The second Ivdelinia pulchra (PIMUZ 30216) sample has a slightly thicker shell (1 mm) compared to the other Ivdelinia pulchra specimen (PIMUZ 30215; Fig. 8j–l) and correspondingly shows higher concentrations of Fe and Mn. On the surface (Objects 1, 2, 4, 17), Fe and Mn have moderately high values (Appendix), while the calcite and clay elements are the major constituent of this part of the shell. Inwards (Objects 7, 10, 11, 13, 14, 15; Appendix), the amounts of Fe and Mn increase. Cl is the major component after the calcite-elements (C, O, Ca), which could indicate a high presence of salt in the form of solid incrustations in the shell. Towards the inside of the shell (Objects 8, 9), Fe as well as Mn becomes more important, but the values of Mn remain low.

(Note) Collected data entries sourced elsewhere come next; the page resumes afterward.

-- ==== Sys2Proof/Tests/Slice0.lean ====
section
/-! SUPPORT. Tests on fixed values, expected results taken from 95_test_vectors.md and 30_encoding.md; and for every
statement with hypotheses a concrete state and operands that meet all of them. -/

namespace Sys2Proof.Tests

open Sys2Proof.Machine

/-- The next state of an outcome. -/
def nextOf : Host.Outcome State Fault Refusal → Option State
  | .next s => some s
  | .fault _ => none
  | .refused _ => none

/-- A field of the state after a command. -/
def after {α : Type} (i : Instr) (s : State) (f : State → α) : Option α := (nextOf (exec i s)).map f

/-- A command word from its fields `RSV`, `B`, `A`, `F`, `OPC` (R72). -/
def wordOf (rsv b a : BitVec 16) (f opc : BitVec 8) : Word := rsv ++ b ++ a ++ f ++ opc

/-- The state after reset with zeros for the free values, so that tests can evaluate it. -/
def blank : State := { State.reset with h1 := 0, h2 := 0 }

/-- An estimator of precision `p` with the given entries that are not 0. -/
def est (p : BitVec 5) (regs : RegFile) : State := { blank with prec := p, regs := regs }

/-- An estimator of precision 4 with every entry `v`. -/
def allOf (v : Entry) : State := est 4 ((List.range 16).map (fun i => (i, v)))

/-- Precision 4 with `REG[9] = 2`, a hash open, and the digest of "hello" (95_test_vectors.md section 2.1). -/
def busy : State :=
  { est 4 [(9, 2)] with
    hopen := true, dvalid := true, digestHi := 0xCBD8A7B341BD9B02, digestLo := 0x5B1E906A48AE1D19, data0 := 0x6F6C6C6568 }

theorem busy_inv : busy.Inv where
  precLegal := by decide
  regsCanonical := by decide
  regsAddressable := by decide
  noErrNoFirst := by decide
  errFirst := by decide
  lastErrLegal := by decide
  firstErrLegal := by decide
  noDigest := by decide
  estZBound := by decide
  estInfoLegal := ⟨0, 0, by decide, by decide, by decide⟩
  resultBound := by decide

/-! ### Well-formedness: each check refuses an operand just outside its field -/

theorem smoke_hfinal_tailn : ¬ (Instr.hfinal 16 false).WellFormed := by decide
theorem smoke_einit_pf : ¬ (Instr.einit 32).WellFormed := by decide
theorem smoke_rmax_index : ¬ (Instr.rmax 65536 0 4).WellFormed := by decide
theorem smoke_rmax_value : ¬ (Instr.rmax 0 65536 4).WellFormed := by decide
theorem smoke_rmax_psrc : ¬ (Instr.rmax 0 0 32).WellFormed := by decide
theorem smoke_rread_index : ¬ (Instr.rread 65536).WellFormed := by decide
theorem smoke_rank_mb : ¬ (Instr.rank 128).WellFormed := by decide
theorem smoke_alpha_pf : ¬ (Instr.alpha 32).WellFormed := by decide

/-! ### Decoding: words written out field by field from R72 to R74 -/

theorem test_decode_nop : decode (wordOf 0 0 0 0x00 0x00) = .ok .nop := by decide
theorem test_decode_hinit : decode (wordOf 0 0 0 0x00 0x01) = .ok .hinit := by decide
theorem test_decode_hblock : decode (wordOf 0 0 0 0x00 0x02) = .ok .hblock := by decide
theorem test_decode_hfinal : decode (wordOf 0 0 0 0b00001011 0x03) = .ok (.hfinal 11 false) := by decide
theorem test_decode_hfinal_add : decode (wordOf 0 0 0 0b00010101 0x03) = .ok (.hfinal 5 true) := by decide
theorem test_decode_einit : decode (wordOf 0 0 0 0b00010000 0x10) = .ok (.einit 16) := by decide
theorem test_decode_rupd : decode (wordOf 0 0 0 0x00 0x11) = .ok .rupd := by decide
theorem test_decode_rmax : decode (wordOf 0 7 3 0b00000101 0x12) = .ok (.rmax 3 7 5) := by decide
theorem test_decode_rread : decode (wordOf 0 0 0x8001 0x00 0x13) = .ok (.rread 0x8001) := by decide
theorem test_decode_card : decode (wordOf 0 0 0 0x00 0x14) = .ok .card := by decide
theorem test_decode_rank : decode (wordOf 0 0 0 0b01111111 0x20) = .ok (.rank 127) := by decide
theorem test_decode_alpha : decode (wordOf 0 0 0 0b00001001 0x21) = .ok (.alpha 9) := by decide
theorem test_decode_clrerr : decode (wordOf 0 0 0 0x00 0x30) = .ok .clrerr := by decide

The Cu-artefact is again omnipresent in our analyses and increases slightly from the surface inwards. The thicker shell compared to the other Ivdelinia pulchra could explain the higher values of the shell components (C, O, Ca, Na, Mg, Si, P, S, Cl, K, Mn, and Fe) and the conspicuous change in Fe concentration. Moreover, the shell is coloured more greenish compared to the other more yellowish specimen of Ivdelinia pulchra (PIMUZ 30215).

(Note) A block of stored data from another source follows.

-- ==== Sys2Proof/Machine/Transaction.lean ====
section
/-! DEFINITION. The transaction procedures of the surrounding engine (`43_command_words.md` part 2,
R150 to R155). They are not operations of the block and `step` does not run them
(`00_scope.md` R4 (d)); they are here because they decide when `SET` and `READ` may change. The
transport is an oracle: its answers are arguments, with no law on them; it may also never answer,
which is a hang of the host (R155). Log entry 9 holds what this file chooses. -/

namespace Sys2Proof.Machine

/-- The logical channels of the transport (R150); their numbers are in no source. The procedures
of R151 and R153 use the first two, and no procedure of the spec the others. -/
inductive Endpoint where
  | instrDataWrite
  | ackRead
  | monitorRead
  | eventRead
deriving DecidableEq, Repr

/-- A call of the transport: `Send(endpointId, bytes)` or `Receive(endpointId, maxLength)` (R150). -/
inductive TransportCall where
  | send (endpoint : Endpoint) (bytes : List Byte)
  | receive (endpoint : Endpoint) (maxLength : Nat)
deriving DecidableEq, Repr

/-- The transport's answer to `Send`: a count of bytes sent, an error (R150), or none ever (R155). -/
inductive SendAnswer where
  | sent (count : Nat)
  | error
  | never
deriving DecidableEq, Repr

/-- The transport's answer to `Receive`: bytes, an error (R150), or none ever (R155). -/
inductive ReceiveAnswer where
  | received (bytes : List Byte)
  | error
  | never
deriving DecidableEq, Repr

/-- The answers of the transport during one transaction. -/
structure TransportAnswers where
  sendInstr : SendAnswer
  sendData : SendAnswer
  receive : ReceiveAnswer
deriving DecidableEq, Repr

/-- How a procedure ends. -/
inductive TransactionOutcome where
  /-- `return OK`. -/
  | completed
  /-- `return` of another status. -/
  | failed (e : Failure)
  /-- The host waits for a transport call that never answers; the block is "as it was" at that moment
  and no further operation is issued (R155). -/
  | hung
deriving DecidableEq, Repr

/-- The outcome of a procedure, the state it leaves, and the calls it made of the transport, in order;
the last one is the call that failed or hung where one did. -/
structure TransactionEnd where
  outcome : TransactionOutcome
  state : State
  calls : List TransportCall
deriving DecidableEq, Repr

/-- What a `Send` of `bytes` makes of the procedure: nothing when the transport answered a count not
short of the bytes given, else its end (R150, R155). DEDUCED (log entry 9): a greater count is no
failure, and a `Send` may hang as R155 says of a `Receive`. -/
def sendEnds (bytes : List Byte) (a : SendAnswer) : Option TransactionOutcome :=
  match a with
  | .sent count => if bytes.length ≤ count then none else some (.failed .transportErr)
  | .error => some (.failed .transportErr)
  | .never => some .hung

/-- What a `Receive` of `maxLength` bytes gives the procedure: exactly that many bytes, or its end
(R150, R151, R155). -/
def receiveExactly (maxLength : Nat) (a : ReceiveAnswer) : Except TransactionOutcome (List Byte) :=
  match a with
  | .received bytes =>
    if bytes.length = maxLength then .ok bytes else .error (.failed .transportErr)
  | .error => .error (.failed .transportErr)
  | .never => .error .hung

/-- `MSB32(ack[o .. o+4))` (R130, R152). -/
def msbWordAt (ack : List Byte) (o : Nat) : Word := BitVec.ofNat 32 (msbN ((ack.drop o).take 4))

/-- Decodes an acknowledge pair: bytes `[0..4)`, the header, with `ACK_HDR_REG`, then bytes `[4..8)`,
the data word, with the given register (R151, R152, R153). Where the two registers are one, the later
`DECODE` stays (log entry 9). -/
def State.decodeAck (s : State) (dataReg : Nat) (ack : List Byte) : State :=
  (s.decodeInto s.config.raw.ackHdrReg (msbWordAt ack 0)).decodeInto dataReg (msbWordAt ack 4)

/-- The last part of a transaction (R151, R153): `Receive(ackEndpoint, 8)` after the calls made so far,
and the two `DECODE`s. -/
def receiveAck (dataReg : Nat) (calls : List TransportCall) (a : ReceiveAnswer) (s : State) :
    TransactionEnd :=
  let made := calls ++ [.receive .ackRead 8]
  match receiveExactly 8 a with
  | .error o => ⟨o, s, made⟩
  | .ok ack => ⟨.completed, s.decodeAck dataReg ack, made⟩

/-- The wire bytes of an instruction word that names register `g` of module `m` (R151, R153). -/
def instrBytes (g : RegisterDesc) (m : BitVec 4) (rw : BitVec 1) : Bytes4 :=
  bytesMsb (mkInstr (BitVec.ofNat 12 g.address) m rw)

/-- `WriteTransaction(r, m)` (R151). Instruction and data word go in two sends, as the pseudocode
has it; the prose of R151 leaves one send of 8 bytes open (log entry 9). -/
def writeTransaction (r : Nat) (m : BitVec 4) (tr : TransportAnswers) (s : State) :
    TransactionEnd :=
  match resolveRegister s r with
  | .error e => ⟨.failed e, s, []⟩
  | .ok g =>
    match packRegister r s with
    | .error e => ⟨.failed e, s, []⟩
    | .ok data =>
      let instr := (instrBytes g m 0).toList
      let word := (bytesMsb data).toList
      let sendI := TransportCall.send .instrDataWrite instr
      let sendD := TransportCall.send .instrDataWrite word
      match sendEnds instr tr.sendInstr with
      | some o => ⟨o, s, [sendI]⟩
      | none =>
        match sendEnds word tr.sendData with
        | some o => ⟨o, s, [sendI, sendD]⟩
        | none => receiveAck s.config.raw.ackDataReg [sendI, sendD] tr.receive s

/-- `ReadTransaction(r, m)` (R153): the instruction word alone, with the read bit set; the data word
goes to the register read. With no register `r` there is no address to send, and the procedure
answers `RANGE_ERR` with no I/O (DESIGN CHOICE, log entry 9). -/
def readTransaction (r : Nat) (m : BitVec 4) (tr : TransportAnswers) (s : State) :
    TransactionEnd :=
  match resolveRegister s r with
  | .error e => ⟨.failed e, s, []⟩
  | .ok g =>
    let instr := (instrBytes g m 1).toList
    let sendI := TransportCall.send .instrDataWrite instr
    match sendEnds instr tr.sendInstr with
    | some o => ⟨o, s, [sendI]⟩
    | none => receiveAck r [sendI] tr.receive s

/-- The `set` results of `GETFIELD r, i` for every field index of a list (R154). -/
def readOld (r : Nat) (s : State) : List Nat → Except Failure (List (Nat × Word))
  | [] => .ok []
  | i :: is =>
    match resolveField s r i with
    | .error e => .error e
    | .ok _ =>
      match readOld r s is with
      | .error e => .error e
      | .ok old => .ok ((i, s.setCell r i) :: old)

/-- Issues `SETFIELD r, i, v` for each pair until one fails: how many succeeded, the failure if there
was one, and the state (R154). -/
def setMany (r : Nat) : List (Nat × Word) → State → Nat × Option Failure × State
  | [], s => (0, none, s)
  | (i, v) :: rest, s =>
    match setfield r i v s with
    | .error e => (0, some e, s)
    | .ok (t, _) =>
      let p := setMany r rest t
      (p.1 + 1, p.2)

/-- Issues `SETFIELD r, i, old` for each pair (R154 "restore"). -/
def restore (r : Nat) (old : List (Nat × Word)) (s : State) : State :=
  old.foldl (fun t p =>
    match setfield r p.1 p.2 t with
    | .ok (u, _) => u
    | .error _ => t) s

/-- `WriteFields(r, m, [(i_1, v_1) .. (i_k, v_k)])` (R154): set the fields, write the register, and
put the old values back when anything fails; a hang leaves the new values, unconfirmed (R155). -/
def writeFields (r : Nat) (m : BitVec 4) (pairs : List (Nat × Word)) (tr : TransportAnswers)
    (s : State) : TransactionEnd :=
  match readOld r s (pairs.map (·.1)) with
  | .error e => ⟨.failed e, s, []⟩
  | .ok old =>
    match setMany r pairs s with
    | (n, some e, t) => ⟨.failed e, restore r (old.take n) t, []⟩
    | (_, none, t) =>
      let w := writeTransaction r m tr t
      match w.outcome with
      | .completed => w
      | .failed e => ⟨.failed e, restore r old w.state, w.calls⟩
      | .hung => w

end Sys2Proof.Machine
end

Undetermined rhynchonellid brachiopod

A 2 cm long undetermined rhynchonellid brachiopod (PIMUZ 30217; Fig. 8m–o) with a thin greyish shell has been analysed. In this specimen, the concentration of Fe is slightly lower (0.64 wt %) compared to Devonogypa sp. and much lower when compared to Stringocephalus sp., but it still contains Fe.

The main elements composing the surface of the shell (Objects 1, 2, 3 in Fig. 8; Appendix) are Ca, Si, and Al. Towards the inner part of the shell, Cl becomes more abundant while Fe increases to 1–2 wt % (Fe) and Mn to 0.3 wt %. The shell of this brachiopod is thin but shows higher concentrations of Fe, Mn, Cu, Ca, K, P, Si, Al, and C than that of Ivdelinia pulchra, but it is greyish (less greenish than Ivdelinia).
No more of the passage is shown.